▶ [Problem requirements]: Using the records below, write out again exactly the lines that begin at the line containing "v[s.toNat]'(by have := s.isLt; omega)" and end at the line containing "x (by have := s.isLt; omega)", and no other lines.

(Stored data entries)

-- ==== Sys2Proof/Machine/Ops.lean ====
section
/-! DEFINITION. The named operations: register files by index (20 R60, R80), completing a command (00 R9), the fault
entry (60 R253) and, beside it, the one way out of `FAULT` (60 R255), the order in which one command is processed
(30 R106), and taking a command from the `cmd` port (20 R72). -/

namespace Sys2Proof.Machine

/-- Read of the entry of symbol `s` in a file indexed by symbol: `FREQ[s]`, `CT[s]` (20 R60). -/
def symGet {α : Type} (v : Vector α 256) (s : Sym) : α := v[s.toNat]'(by have := s.isLt; omega)

/-- Write of the entry of symbol `s` (20 R80). -/
def symSet {α : Type} (v : Vector α 256) (s : Sym) (x : α) : Vector α 256 := v.set s.toNat x (by have := s.isLt; omega)

/-- Read of `NODE[h]`; 511 names no node and no command reads it (20 R60), so it answers an invalid entry. -/
def nodeGet (a : Vector Node 511) (h : Handle) : Node := if p : h.toNat < 511 then a[h.toNat] else Node.none

/-- Write of `NODE[h]`; 511 names no node (10 R25). -/
def nodeSet (a : Vector Node 511) (h : Handle) (n : Node) : Vector Node 511 :=
  if p : h.toNat < 511 then a.set h.toNat n else a

/-- `FREQ[s]` (10 R22). -/
def Block.freqAt (b : Block) (s : Sym) : Nat := symGet b.freq s

/-- `CT[s]` (10 R28). -/
def Block.ctAt (b : Block) (s : Sym) : CodeEntry := symGet b.ct s

/-- `NODE[h]` (10 R24). -/
def Block.nodeAt (b : Block) (h : Handle) : Node := nodeGet b.node h

/-- A command completes: the block is `b`, the response is `r`, all at once (00 R9, 20 R70, 30 R92). -/
def complete (s : State) (b : Block) (r : Response) : Host.Outcome State Fault Refusal :=
  .next { s with blk := b, rsps := s.rsps ++ [r] }

/-- Fault entry, the one operation every fault goes through (60 R253): `ERR` takes kind, opcode, context and the phase
before, `PHASE` becomes `FAULT`, every other piece of state keeps its value, the response carries code and context. -/
def takeFault (op : BitVec 8) (k : FaultKind) (ctx : BitVec 9) (s : State) : Host.Outcome State Fault Refusal :=
  complete s { s.blk with err := { kind := k.num, op := op, ctx := ctx, phase := s.blk.phase.num }, phase := .fault }
    (Response.ofFault k ctx)

/-- `raise K(ctx)` while command `i` is processed; `ERR.OP` is its bits 31:24 (00 R9, 60 R253). -/
def raise (i : Instr) (k : FaultKind) (ctx : BitVec 9) (s : State) : Host.Outcome State Fault Refusal :=
  takeFault i.op k ctx s

/-- The answer `ABORTED`: the state is unchanged (60 R250). -/
def abort (s : State) : Host.Outcome State Fault Refusal := complete s s.blk Response.aborted

/-- The way out of `FAULT` besides `rst`: every piece of state takes its reset value (45 R232, 60 R255, 70 R281).
There is no return from a fault. -/
def clearSession (s : State) : Host.Outcome State Fault Refusal := complete s Block.reset Response.ok

/-- The commands carried out in `FAULT`: `NOP`, `CLR` and the read commands (30 R106 step 1, 60 R250). -/
def runsInFault : Instr → Bool
  | .nop => true
  | .clr => true
  | .csrr _ => true
  | .acc _ => false
  | .fadd _ _ => false
  | .frd _ => true
  | .build => false
  | .ndrd _ => true
  | .gen => false
  | .ctrd _ => true
  | .ctld _ _ _ => false
  | .pack _ => false
  | .flush => false
  | .ubeg => false
  | .unpk _ => false
  | .ufin _ => false

/-- The "legal in" column of the transition table of 10 R47. -/
def legalIn : Instr → Phase → Bool
  | .nop, _ => true
  | .clr, _ => true
  | .csrr _, _ => true
  | .acc _, p => p == .idle || p == .count
  | .fadd _ _, p => p == .idle || p == .count
  | .frd _, _ => true
  | .build, p => p == .idle || p == .count
  | .ndrd _, _ => true
  | .gen, p => p == .tree
  | .ctrd _, _ => true
  | .ctld _ _ _, p => p == .idle || p == .load
  | .pack _, p => p == .code || p == .pack
  | .flush, p => p == .code || p == .pack
  | .ubeg, p => p == .idle || p == .load
  | .unpk _, p => p == .unpack
  | .ufin _, p => p == .unpack

/-- A word that is no command: `ABORTED` in `FAULT`, else `ILLEGAL_COMMAND` with the `idx` field as context
(30 R106 steps 1 and 2, R99, 60 R242). -/
def takeIllegal (op : BitVec 8) (idx : BitVec 9) (s : State) : Host.Outcome State Fault Refusal :=
  if s.blk.phase = .fault then abort s else takeFault op .illegalCommand idx s

/-- The order in which one command is processed (30 R106), `body` being step 4. An `Instr` that is no well-formed command
is answered as its word is (DEDUCED, log entry 8). -/
def process (i : Instr) (s : State) (body : Host.Outcome State Fault Refusal) : Host.Outcome State Fault Refusal :=
  if i.wellFormed = false then takeIllegal i.op i.idxField s
  else if s.blk.phase = .fault ∧ runsInFault i = false then abort s
  else if legalIn i s.blk.phase = false then raise i .sequenceError 0 s
  else body

/-- The command the block executes next, with the machine after it has been taken from the `cmd` port (20 R72);
none where the host has given none. -/
def nextCommand (s : State) : Option (Command × State) :=
  match s.cmdq with
  | [] => none
  | c :: rest => some (c, { s with cmdq := rest })

/-- A block that receives no command does nothing and keeps its state (60 R263; DEDUCED, log entry 5). -/
def idleStep (s : State) : Host.Outcome State Fault Refusal := .next s

/-- A command put where the block takes its next one (DESIGN CHOICE, log entry 3). -/
def offerFirst (s : State) (c : Command) : State := { s with cmdq := c :: s.cmdq }

end Sys2Proof.Machine
end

▶ [Task answer]:
def symGet {α : Type} (v : Vector α 256) (s : Sym) : α := v[s.toNat]'(by have := s.isLt; omega)

/-- Write of the entry of symbol `s` (20 R80). -/
def symSet {α : Type} (v : Vector α 256) (s : Sym) (x : α) : Vector α 256 := v.set s.toNat x (by have := s.isLt; omega)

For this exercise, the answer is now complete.